Figure 4. Plots show the mathematical fitting of the 60% release kinetics of curcumin from (a) GNP, (b) GN‐GNP1, (c) GN‐GNP2, and (d) GN‐GNP3 according to the Korsmeyer–Peppas model (Equation (2)).(a)(b)(c)(d)
3.5. Cellular Uptake of Curcumin‐Loaded GN‐GNP and the Associated Mechanism
The uptake of the drug‐loaded nanocarriers into target cells is also an important criterion to judge their utility as a drug delivery system [13–18]. Accordingly, the cellular uptake of curcumin‐loaded GNP, GN‐GNP1, GN‐GNP2, and GN‐GNP3 was investigated in the human lung cancer (A549) cells using a previously optimized methodology from our group [17, 18]. For these studies, cells were treated at a fixed curcumin equivalent concentration of 25 μM through various GNP for 6 h. For comparison, curcumin (25 μM) through DMSO (0.15%) was also included in the study. The quantification of intracellular curcumin indicated that cellular uptake of curcumin through various carriers followed the order of DMSO∼GNP∼GN‐GNP1 < GN‐GNP2 < GN‐GNP3. This confirmed the ability of GN‐GNP to increase the intracellular uptake of curcumin with an increasing degree of crosslinking (Figure 5). Notably, GN‐GNP3 with the highest degree of crosslinking exhibited almost ∼1.58‐fold (p < 0.05) and ∼1.85‐fold (p < 0.05) higher delivery of curcumin as compared to GNP (without crosslinking) and DMSO (organic solvent).
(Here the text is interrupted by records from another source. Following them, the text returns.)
-- ==== Sys2Proof/Machine/Ops.lean ====
section
/-!
DEFINITION. Sys2Proof/Machine/Ops.lean: the shared operations: reading and replacing a unit's state, worlds and host windows
(14 R316 to R322), the event and completion queues (04 R88 to R101), the frame of a descriptor's execution (04 R92 to R97), and the
power and clock conditions of its checks (02 R38 to R40, 03 R75).
-/

namespace Sys2Proof.Machine

/-- What a meaning answers. -/
abbrev Answer := Host.Outcome State Fault Refusal

/-- The state with its chip changed by an operation that reads the set-up registers. -/
def State.onChip (f : Regs → Chip → Chip) (s : State) : State := { s with chip := f s.regs s.chip }

/-- Stall `i`. -/
def Chip.stall (c : Chip) (i : Nat) : Stall := UMap.get {} c.halt.stalls i
/-- The chip with Stall `i` at `v`. -/
def Chip.setStall (c : Chip) (i : Nat) (v : Stall) : Chip := { c with halt := { c.halt with stalls := UMap.put c.halt.stalls i v } }
/-- Row `i`. -/
def Chip.row (c : Chip) (i : Nat) : Row := UMap.get {} c.halt.rows i
/-- The chip with Row `i` at `v`. -/
def Chip.setRow (c : Chip) (i : Nat) (v : Row) : Chip := { c with halt := { c.halt with rows := UMap.put c.halt.rows i v } }
/-- Valve `i`. -/
def Chip.valve (c : Chip) (i : Nat) : Valve := UMap.get {} c.halt.valves i
/-- The chip with Valve `i` at `v`. -/
def Chip.setValve (c : Chip) (i : Nat) (v : Valve) : Chip := { c with halt := { c.halt with valves := UMap.put c.halt.valves i v } }
/-- VGroup `i`. -/
def Chip.vg (c : Chip) (i : Nat) : VGroup := UMap.get {} c.halt.vgs i
/-- The chip with VGroup `i` at `v`. -/
def Chip.setVg (c : Chip) (i : Nat) (v : VGroup) : Chip := { c with halt := { c.halt with vgs := UMap.put c.halt.vgs i v } }
/-- Loop `i`. -/
def Chip.loop (c : Chip) (i : Nat) : Loop := UMap.get {} c.halt.loops i
/-- The chip with Loop `i` at `v`. -/
def Chip.setLoop (c : Chip) (i : Nat) (v : Loop) : Chip := { c with halt := { c.halt with loops := UMap.put c.halt.loops i v } }
/-- Boost `i`. -/
def Chip.boost (c : Chip) (i : Nat) : Boost := UMap.get {} c.halt.boosts i
/-- The chip with Boost `i` at `v`. -/
def Chip.setBoost (c : Chip) (i : Nat) (v : Boost) : Chip := { c with halt := { c.halt with boosts := UMap.put c.halt.boosts i v } }
/-- Sink `i`. -/
def Chip.sink (c : Chip) (i : Nat) : Sink := UMap.get {} c.halt.sinks i
/-- The chip with Sink `i` at `v`. -/
def Chip.setSink (c : Chip) (i : Nat) (v : Sink) : Chip := { c with halt := { c.halt with sinks := UMap.put c.halt.sinks i v } }
/-- Ntc `i`. -/
def Chip.ntc (c : Chip) (i : Nat) : Ntc := UMap.get {} c.halt.ntcs i
/-- The chip with Ntc `i` at `v`. -/
def Chip.setNtc (c : Chip) (i : Nat) (v : Ntc) : Chip := { c with halt := { c.halt with ntcs := UMap.put c.halt.ntcs i v } }
/-- Si `i`. -/
def Chip.si (c : Chip) (i : Nat) : Si := UMap.get {} c.halt.sis i
/-- The chip with Si `i` at `v`. -/
def Chip.setSi (c : Chip) (i : Nat) (v : Si) : Chip := { c with halt := { c.halt with sis := UMap.put c.halt.sis i v } }
/-- Ain `i`. -/
def Chip.ain (c : Chip) (i : Nat) : Ain := UMap.get {} c.halt.ains i
/-- The chip with Ain `i` at `v`. -/
def Chip.setAin (c : Chip) (i : Nat) (v : Ain) : Chip := { c with halt := { c.halt with ains := UMap.put c.halt.ains i v } }
/-- DOut `i`. -/
def Chip.dout (c : Chip) (i : Nat) : DOut := UMap.get {} c.halt.dos i
/-- The chip with DOut `i` at `v`. -/
def Chip.setDout (c : Chip) (i : Nat) (v : DOut) : Chip := { c with halt := { c.halt with dos := UMap.put c.halt.dos i v } }
/-- Yard `i`. -/
def Chip.yard (c : Chip) (i : Nat) : Yard := UMap.get {} c.yards i
/-- The chip with Yard `i` at `v`. -/
def Chip.setYard (c : Chip) (i : Nat) (v : Yard) : Chip := { c with yards := UMap.put c.yards i v }
/-- Feed `i`. -/
def Chip.feed (c : Chip) (i : Nat) : Feed := UMap.get {} c.feeds i
/-- The chip with Feed `i` at `v`. -/
def Chip.setFeed (c : Chip) (i : Nat) (v : Feed) : Chip := { c with feeds := UMap.put c.feeds i v }
/-- Safe `i`. -/
def Chip.safe (c : Chip) (i : Nat) : Safe := UMap.get {} c.safes i
/-- The chip with Safe `i` at `v`. -/
def Chip.setSafe (c : Chip) (i : Nat) (v : Safe) : Chip := { c with safes := UMap.put c.safes i v }
/-- Port `i`. -/
def Chip.port (c : Chip) (i : Nat) : Port := UMap.get {} c.ports i
/-- The chip with Port `i` at `v`. -/
def Chip.setPort (c : Chip) (i : Nat) (v : Port) : Chip := { c with ports := UMap.put c.ports i v }
/-- Timer `i`. -/
def Chip.timer (c : Chip) (i : Nat) : Timer := UMap.get {} c.timers i
/-- The chip with Timer `i` at `v`. -/
def Chip.setTimer (c : Chip) (i : Nat) (v : Timer) : Chip := { c with timers := UMap.put c.timers i v }
/-- Seg `i`. -/
def Chip.seg (c : Chip) (i : Nat) : Seg := UMap.get {} c.segs i
/-- The chip with Seg `i` at `v`. -/
def Chip.setSeg (c : Chip) (i : Nat) (v : Seg) : Chip := { c with segs := UMap.put c.segs i v }
/-- Can `i`. -/
def Chip.can (c : Chip) (i : Nat) : Can := UMap.get {} c.cans i
/-- The chip with Can `i` at `v`. -/
def Chip.setCan (c : Chip) (i : Nat) (v : Can) : Chip := { c with cans := UMap.put c.cans i v }
/-- Lin `i`. -/
def Chip.lin (c : Chip) (i : Nat) : Lin := UMap.get {} c.lins i
/-- The chip with Lin `i` at `v`. -/
def Chip.setLin (c : Chip) (i : Nat) (v : Lin) : Chip := { c with lins := UMap.put c.lins i v }
/-- T1s `i`. -/
def Chip.t1s (c : Chip) (i : Nat) : T1s := UMap.get {} c.t1ss i
/-- The chip with T1s `i` at `v`. -/
def Chip.setT1s (c : Chip) (i : Nat) (v : T1s) : Chip := { c with t1ss := UMap.put c.t1ss i v }
/-- Bb `i`. -/
def Chip.bb (c : Chip) (i : Nat) : Bb := UMap.get {} c.bbs i
/-- The chip with Bb `i` at `v`. -/
def Chip.setBb (c : Chip) (i : Nat) (v : Bb) : Chip := { c with bbs := UMap.put c.bbs i v }
/-- The chip with Stall `i` changed by `f`. -/
def Chip.modStall (c : Chip) (i : Nat) (f : Stall → Stall) : Chip := c.setStall i (f (c.stall i))
/-- The chip with Row `i` changed by `f`. -/
def Chip.modRow (c : Chip) (i : Nat) (f : Row → Row) : Chip := c.setRow i (f (c.row i))
/-- The chip with Valve `i` changed by `f`. -/
def Chip.modValve (c : Chip) (i : Nat) (f : Valve → Valve) : Chip := c.setValve i (f (c.valve i))
/-- The chip with VGroup `i` changed by `f`. -/
def Chip.modVg (c : Chip) (i : Nat) (f : VGroup → VGroup) : Chip := c.setVg i (f (c.vg i))
/-- The chip with Loop `i` changed by `f`. -/
def Chip.modLoop (c : Chip) (i : Nat) (f : Loop → Loop) : Chip := c.setLoop i (f (c.loop i))
/-- The chip with Boost `i` changed by `f`. -/
def Chip.modBoost (c : Chip) (i : Nat) (f : Boost → Boost) : Chip := c.setBoost i (f (c.boost i))
/-- The chip with Sink `i` changed by `f`. -/
def Chip.modSink (c : Chip) (i : Nat) (f : Sink → Sink) : Chip := c.setSink i (f (c.sink i))
/-- The chip with Ntc `i` changed by `f`. -/
def Chip.modNtc (c : Chip) (i : Nat) (f : Ntc → Ntc) : Chip := c.setNtc i (f (c.ntc i))
/-- The chip with Si `i` changed by `f`. -/
def Chip.modSi (c : Chip) (i : Nat) (f : Si → Si) : Chip := c.setSi i (f (c.si i))
/-- The chip with Ain `i` changed by `f`. -/
def Chip.modAin (c : Chip) (i : Nat) (f : Ain → Ain) : Chip := c.setAin i (f (c.ain i))
/-- The chip with DOut `i` changed by `f`. -/
def Chip.modDout (c : Chip) (i : Nat) (f : DOut → DOut) : Chip := c.setDout i (f (c.dout i))
/-- The chip with Yard `i` changed by `f`. -/
def Chip.modYard (c : Chip) (i : Nat) (f : Yard → Yard) : Chip := c.setYard i (f (c.yard i))
/-- The chip with Feed `i` changed by `f`. -/
def Chip.modFeed (c : Chip) (i : Nat) (f : Feed → Feed) : Chip := c.setFeed i (f (c.feed i))
/-- The chip with Safe `i` changed by `f`. -/
def Chip.modSafe (c : Chip) (i : Nat) (f : Safe → Safe) : Chip := c.setSafe i (f (c.safe i))
/-- The chip with Port `i` changed by `f`. -/
def Chip.modPort (c : Chip) (i : Nat) (f : Port → Port) : Chip := c.setPort i (f (c.port i))
/-- The chip with Timer `i` changed by `f`. -/
def Chip.modTimer (c : Chip) (i : Nat) (f : Timer → Timer) : Chip := c.setTimer i (f (c.timer i))
/-- The chip with Seg `i` changed by `f`. -/
def Chip.modSeg (c : Chip) (i : Nat) (f : Seg → Seg) : Chip := c.setSeg i (f (c.seg i))
/-- The chip with Can `i` changed by `f`. -/
def Chip.modCan (c : Chip) (i : Nat) (f : Can → Can) : Chip := c.setCan i (f (c.can i))
/-- The chip with Lin `i` changed by `f`. -/
def Chip.modLin (c : Chip) (i : Nat) (f : Lin → Lin) : Chip := c.setLin i (f (c.lin i))
/-- The chip with T1s `i` changed by `f`. -/
def Chip.modT1s (c : Chip) (i : Nat) (f : T1s → T1s) : Chip := c.setT1s i (f (c.t1s i))
/-- The chip with Bb `i` changed by `f`. -/
def Chip.modBb (c : Chip) (i : Nat) (f : Bb → Bb) : Chip := c.setBb i (f (c.bb i))
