-- ==== Sys2Proof/Machine/Yard.lean ====
section
/-!
DEFINITION. Sys2Proof/Machine/Yard.lean: how configuration and commands reach the halters: deferred gang, period and pair changes
(03 R70, 05 R127, 10 R245), guyline frames (01 R17, R18) and the join of a yard's result with its command's acknowledgement (01 R18,
R19).
-/

namespace Sys2Proof.Machine

/-- The output of a stall is on or rising: RAMP, INRUSH or ON (06 Table 6.1). -/
def Stall.active (s : Stall) : Bool :=
  match s.st with
  | .ramp | .inrush | .on => true
  | _ => false

/-- The stall is in PWM (05 R131): a duty between 0 and 0x10000 is in force or due. -/
def Stall.pwm (s : Stall) : Bool :=
  s.active && (match s.dutyNew with
    | some d => decide (0 < d) && decide (d < 0x10000)
    | none => decide (0 < s.duty) && decide (s.duty < 0x10000))

/-- The stall is off and no turn-off is in progress. -/
def Stall.isOff (s : Stall) : Bool := !s.active && !s.falling

/-- Yard `y` is fitted and in use (00 R2, 02 R30). -/
def yardPresent (c : Chip) (y : Nat) : Bool := !(y == 2 && c.ycOff)

/-- CTL may send commands to yard `y` (01 R20). -/
def yardCommandable (c : Chip) (y : Nat) : Bool :=
  yardPresent c y && (c.yard y).adopted && !(c.yard y).unreach && !(c.yard y).adopting

/-- The entries between the members of a gang are cleared from the cross table (06 R153). -/
def clearGangCross (members : List Nat) (c : Chip) : Chip :=
  members.foldl (fun c i =>
    c.setStall i { c.stall i with cross := members.foldl (fun m j => if m.testBit j then m - 2 ^ j else m) (c.stall i).cross }) c

/-- The stalls of row `w` whose gang the two ROW_CFG words give differently (05 R127). -/
def gangTouched (old new w : Nat) : List Nat :=
  ((List.range 8).map fun p => 8 * w + p).filter fun i => gangByCfg old i != gangByCfg new i

/-- ROW_CFG as written takes effect as far as the row's stalls allow (05 R127, Table 5.19; 03 R70): gangs once every stall they touch is
off, PERIOD once no stall of the row is in PWM; a stall in WAIT or SHED, whose output is off, does not count as in PWM (log entry 55). A
formed gang loses its members' mutual cross entries; a gang of two worlds is refused. -/
def applyRow (r : Regs) (w : Nat) (c : Chip) : Chip :=
  let new := r.h (Reg.ROW_CFG w)
  let old := (c.row w).cfg
  let touched := gangTouched old new w
  let gangs := if touched.all fun i => (c.stall i).isOff then bits new 25 20 else bits old 25 20
  let period := if ((List.range 8).any fun p => (c.stall (8 * w + p)).pwm) then bits old 16 0 else bits new 16 0
  let cfg := period + gangs * 2 ^ 20
  let c := c.setRow w { c.row w with cfg := cfg }
  let formed := (touched.filter fun i => (gangByCfg cfg i).headD i == i && decide (1 < (gangByCfg cfg i).length))
  if gangs = bits old 25 20 then c
  else formed.foldl (fun c i =>
    if sameWorld r (gangByCfg cfg i) then clearGangCross (gangByCfg cfg i) c
    else raise r (232 + rowYard w) Cls.warning (8 + i * 65536) c) c

/-- Worlds have been assigned anew in a yard whose gangs stand as configured (05 R124, 06 R153): a gang whose members now lie in two worlds
is refused, and one that forms loses its members' mutual cross entries. -/
def worldsChanged (old r : Regs) (y : Nat) (before c : Chip) : Chip :=
  (List.range 64).foldl (fun c i =>
    let g := gangByCfg (c.row (stallRow i)).cfg i
    if !(stallYard i = y ∧ g.headD i = i ∧ 1 < g.length ∧ gangByCfg (before.row (stallRow i)).cfg i = g) then c
    else if sameWorld old g && !sameWorld r g then raise r (232 + y) Cls.warning (8 + i * 65536) c
    else if !sameWorld old g && sameWorld r g then clearGangCross g c
    else c) c

/-- DO_CFG.PAIR as written takes effect while both outputs are off; a pair of two worlds is refused, once for each time it comes to that
(10 R245). -/
def applyPair (r : Regs) (j : Nat) (c : Chip) : Chip :=
  let new := bit (r.h (Reg.DO_CFG (2 * j))) 3
  let a := c.dout (2 * j)
  let no := new && !(heldSecure r 0x11 (2 * j) == heldSecure r 0x11 (2 * j + 1))
  if a.on || a.falling || (c.dout (2 * j + 1)).on || (c.dout (2 * j + 1)).falling then c
  else
    let c := c.setDout (2 * j) { a with pair := new && !no, pairNo := no }
    if no && !a.pairNo then raise r 235 Cls.warning (8 + (113 + 2 * j) * 65536) c else c

/-- A deferred change of a row is still pending. -/
def rowPending (r : Regs) (c : Chip) (w : Nat) : Bool :=
  !((c.row w).cfg == bits (r.h (Reg.ROW_CFG w)) 16 0 + bits (r.h (Reg.ROW_CFG w)) 25 20 * 2 ^ 20)

/-- A deferred change of a pair is still pending. -/
def pairPending (r : Regs) (c : Chip) (j : Nat) : Bool :=
  !((c.dout (2 * j)).pair == (bit (r.h (Reg.DO_CFG (2 * j))) 3 && heldSecure r 0x11 (2 * j) == heldSecure r 0x11 (2 * j + 1)))

/-- A deferred change of yard `y` is still pending (03 R70, Table 3.6 CONFLICT). -/
def yardPending (r : Regs) (c : Chip) (y : Nat) : Bool :=
  ((List.range 8).any fun w => rowYard w == y && rowPending r c w) ||
    ((List.range 64).any fun i => stallYard i == y && (c.stall i).slotNew.isSome) ||
    (y == 3 && (List.range 6).any fun j => pairPending r c j) || !(c.yard y).defer.isEmpty

/-- The deferred changes of yard `y` that can now be applied are applied, and CONFLICT follows (03 R70). -/
def applyDeferred (r : Regs) (y : Nat) (c : Chip) : Chip :=
  let c := (List.range 8).foldl (fun c w => if rowYard w = y ∧ rowPending r c w then applyRow r w c else c) c
  let c := if y = 3 then (List.range 6).foldl (fun c j => applyPair r j c) c else c
  c.setYard y { c.yard y with conflict := yardPending r c y }

/-- The key under which a halter holds the register at `off`: SUPPLY_CFG is held by each halter apart (02 R52). -/
def haltKey (y off : Nat) : Nat := if off = Reg.SUPPLY_CFG then off + y * 0x100000 else off

/-- SUPPLY_CFG as the halter of yard `y` holds it (02 R52). -/
def supplyCfg (r : Regs) (y : Nat) : Nat := r.h (haltKey y Reg.SUPPLY_CFG)

/-- What the halter does beside storing a configuration word: a new phase waits for the row's wrap (05 R130), gangs, periods and pairs
are applied or deferred, and the signatures of the outputs concerned change with it (03 R69). -/
def cfgEffect (r : Regs) (y off val : Nat) (c : Chip) : Chip :=
  let c := if 0x10000 ≤ off ∧ off < 0x14000 ∧ (off - 0x10000) % 0x100 = 4 then
      c.setStall ((off - 0x10000) / 0x100) { c.stall ((off - 0x10000) / 0x100) with phaseNew := some (bits val 7 0) } else c
  let c := if (0x14000 ≤ off ∧ off < 0x14200) ∨ (0x18000 ≤ off ∧ off < 0x18180) then applyDeferred r y c else c
  (affected off).foldl (fun c src => resign r src c) c

/-- The halter of yard `y` takes a configuration word (16 R356). -/
def applyCfg (y off val : Nat) (s : State) : State :=
  let s := { s with regs := { s.regs with halt := s.regs.halt.wr (haltKey y off) val } }
  s.onChip fun r c => cfgEffect r y off val c

/-- CTL issues a command frame to yard `y`, a configuration write or, with `who`, the command of a descriptor or of a sequence step:
transmitted at once unless 8 are unacknowledged (01 R17). -/
def sendFrame (y off val : Nat) (who : Option (Nat × Option Nat)) (done : Bool) (c : Chip) : Chip :=
  let d := c.yard y
  let go := decide ((d.frames.filter fun f => 0 < f.tx && !f.ack).length < 8)
  let c := c.setYard y { d with
    nextSeq := d.nextSeq + 1
    nextExec := if done then d.nextSeq + 1 else d.nextExec
    frames := d.frames ++ [{ seq := d.nextSeq, tx := b2n go, off := off, val := val, who := who, done := done }] }
  if go then c.emit (.guy y .command d.nextSeq) else c

/-- A command that CTL issues now to yard `y` may execute at once (01 R17, R389): every earlier one has executed, and fewer than 8 are
unacknowledged. -/
def yardIdle (c : Chip) (y : Nat) : Bool :=
  ((c.yard y).frames.all fun f => f.done) && decide (((c.yard y).frames.filter fun f => !f.ack).length < 8)

/-- The command of a descriptor, or of step `k` of a sequence, is issued to yard `y` (01 R17): it executes there by `effect` at once where
no earlier command of the yard is on its way, else at its turn once the yard has received it (GUYLINE_COMMAND_RX; log entry 7). The
descriptor completes only once its commands are acknowledged (01 R18). -/
def yardCommand (y id : Nat) (k : Option Nat) (effect : State → State) (s : State) : State :=
  let now := yardIdle s.chip y
  let s := s.onChip fun _ c =>
    let seq := (c.yard y).nextSeq
    let c := sendFrame y 0 0 (some (id, k)) now c
    if k.isSome then c else updJob id (fun j => { j with unack := j.unack ++ [(y, seq)] }) c
  if now then effect s else s

/-- A descriptor's outcome is known to CTL: it completes, or waits for its command's acknowledgement (01 R18). -/
def jobOutcome (r : Regs) (id st res t : Nat) (c : Chip) : Chip :=
  match c.job id with
  | some j =>
    if j.unack.isEmpty then completeAt r id st res t c
    else updJob id (fun k => { k with outc := some (st, res, t) }) c
  | none => c

/-- The waiting command of yard `y` with the lowest sequence number is transmitted where fewer than 8 are unacknowledged (01 R17) and CTL
may send the yard commands (01 R20). -/
def sendWaiting (y : Nat) (c : Chip) : Chip :=
  let d := c.yard y
  match d.frames.find? fun f => f.tx == 0 with
  | some g =>
    if yardCommandable c y && decide ((d.frames.filter fun f => 0 < f.tx && !f.ack).length < 8) then
      (c.setYard y { d with frames := d.frames.map fun f => if f.seq == g.seq then { f with tx := 1 } else f }).emit (.guy y .command g.seq)
    else c
  | none => c

/-- A descriptor's command is acknowledged; with its last one a descriptor whose outcome is known completes (01 R18). -/
def ackJob (r : Regs) (y seq : Nat) (c : Chip) : Chip :=
  match c.jobs.find? fun j => j.unack.contains (y, seq) with
  | none => c
  | some j =>
    let rest := j.unack.filter fun u => !(u == (y, seq))
    let c := updJob j.id (fun k => { k with unack := rest }) c
    match j.outc with
    | some (st, res, t) => if rest.isEmpty then completeAt r j.id st res t c else c
    | none => c

/-- A yard acknowledges a command: retransmission stops, a frame that waited is transmitted, and a descriptor whose outcome is known
completes (01 R17, R18). -/
def ackFrame (r : Regs) (y seq : Nat) (c : Chip) : Chip :=
  let acked := (c.yard y).frames.map fun f => if f.seq == seq then { f with ack := true } else f
  ackJob r y seq (sendWaiting y (c.modYard y fun d => { d with frames := acked.filter fun f => !(f.ack && f.done) }))

/-- The status of a sequence: OK if every step was OK, else that of the first step that was not (07 R179). -/
def seqStatus (steps : List VStep) : Nat :=
  match steps.find? fun k => k.st != some St.ok with
  | some k => k.st.getD St.ok
  | none => St.ok

/-- RESULT of a VALVE_SEQ (07 Table 7.7). -/
def seqResult (steps : List VStep) : Nat :=
  (steps.filter fun k => k.done).length + (match steps.findIdx? fun k => k.st != some St.ok with
    | some k => k % 64 * 256
    | none => 0) + (steps.filter fun k => k.st != some St.ok).length % 128 * 65536

/-- The status of a step of a running sequence reaches CTL, and whether its fire was admitted; with the last one outstanding the sequence
completes (07 R179). -/
def seqRecord (r : Regs) (id k st : Nat) (done : Bool) (c : Chip) : Chip :=
  match c.seqs.find? fun q => q.job == id with
  | none => c
  | some q =>
    let steps := q.steps.modify k fun x => if x.st.isSome then x else { x with st := some st, done := done }
    if steps.all fun x => x.st.isSome then
      complete r id (seqStatus steps) (seqResult steps) { c with seqs := c.seqs.filter fun q => !(q.job == id) }
    else { c with seqs := c.seqs.map fun q => if q.job == id then { q with steps := steps } else q }

/-- Every outcome a yard reports of pending descriptors and sequence steps reaches CTL (01 R19). -/
def takeResults (r : Regs) (l : List YRes) (c : Chip) : Chip :=
  l.foldl (fun c x => match x.step with
    | some k => seqRecord r x.job k x.st (x.res != 0) c
    | none => jobOutcome r x.job x.st x.res x.t c) c

/-- The entries of a unit map for which `p` holds are replaced by those of `src`. -/
def mergeMap {α : Type} (p : Nat → Bool) (src dst : UMap α) : UMap α :=
  (src.filter fun e => p e.1).foldl (fun m e => m.put e.1 e.2) (dst.filter fun e => !p e.1)

/-- The part of yard `y` in a status mirror replaces CTL's copy of it (01 R19). -/
def copyYard (y : Nat) (src dst : Halt) : Halt :=
  if y = 3 then { src with stalls := dst.stalls, rows := dst.rows, curves := dst.curves }
  else { dst with
    stalls := mergeMap (fun i => stallYard i == y) src.stalls dst.stalls
    rows := mergeMap (fun w => rowYard w == y) src.rows dst.rows
    curves := mergeMap (fun k => k / 2 == y) src.curves dst.curves }

end Sys2Proof.Machine
end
The plot shows the intracellular level of curcumin in cells following treatment with 25 μm curcumin equivalent through different vehicles (DMSO, GNP, GN‐GNP1, GN‐GNP2, and GN‐GNP3). The results are presented as mean ± SD (n = 3). ∗ p < 0.05 as compared to control; $ p < 0.05 as compared to DMSO‐CUR; # p < 0.05 as compared to GNP‐CUR and @ p < 0.05 as compared to GN‐GNP1‐CUR. CUR—curcumin. The final concentration of DMSO in the cell culture medium was 0.15%.
Further to validate the above observations, cells treated with DMSO‐CUR and GN‐GNP3‐CUR were imaged using a fluorescence microscope and quantified for MFI (n = 25 cells per field) (Figure 6 and S3). The representative images and MFI of cells treated with DMSO‐CUR and GN‐GNP3‐CUR showed significantly higher fluorescence emission as compared to the control and blank GN‐GNP3 groups. As expected, the group treated with GN‐GNP3‐CUR showed significantly higher fluorescence than the DMSO‐CUR group, thus confirming the ability of GN‐GNP3 to increase the intracellular uptake of curcumin. Earlier studies have indicated that soft nanoformulations are internalized within the cells through endocytosis pathways [33–35]. The endocytosis of solid particles is primarily mediated through clathrin and caveolin‐mediated pathways [33–36]. Dynasore, filipin, and chlorpromazine are the well‐known inhibitors of endocytosis pathways [37]. Dynasore is a potent inhibitor of dynamin, a GTPase protein that plays an important role during both clathrin‐ and caveolae‐mediated endocytosis [37, 38]. Filipin mainly blocks caveolae‐mediated endocytosis by disrupting caveolae [37], whereas chlorpromazine mainly blocks clathrin‐mediated endocytosis by disrupting clathrin‐coated pits on the plasma membrane [37].
The effect of various inhibitors (Dyn—dynasore; Fil—filipin; Chl—chlorpromazine) of the endocytosis pathway on the cellular delivery of curcumin (25 μm) in A549 cells through GN‐GNP3. The fluorescence images were captured after excitation using a FITC filter equipped with a microscope (Olympus IX83). Magnification 20X. CUR—curcumin.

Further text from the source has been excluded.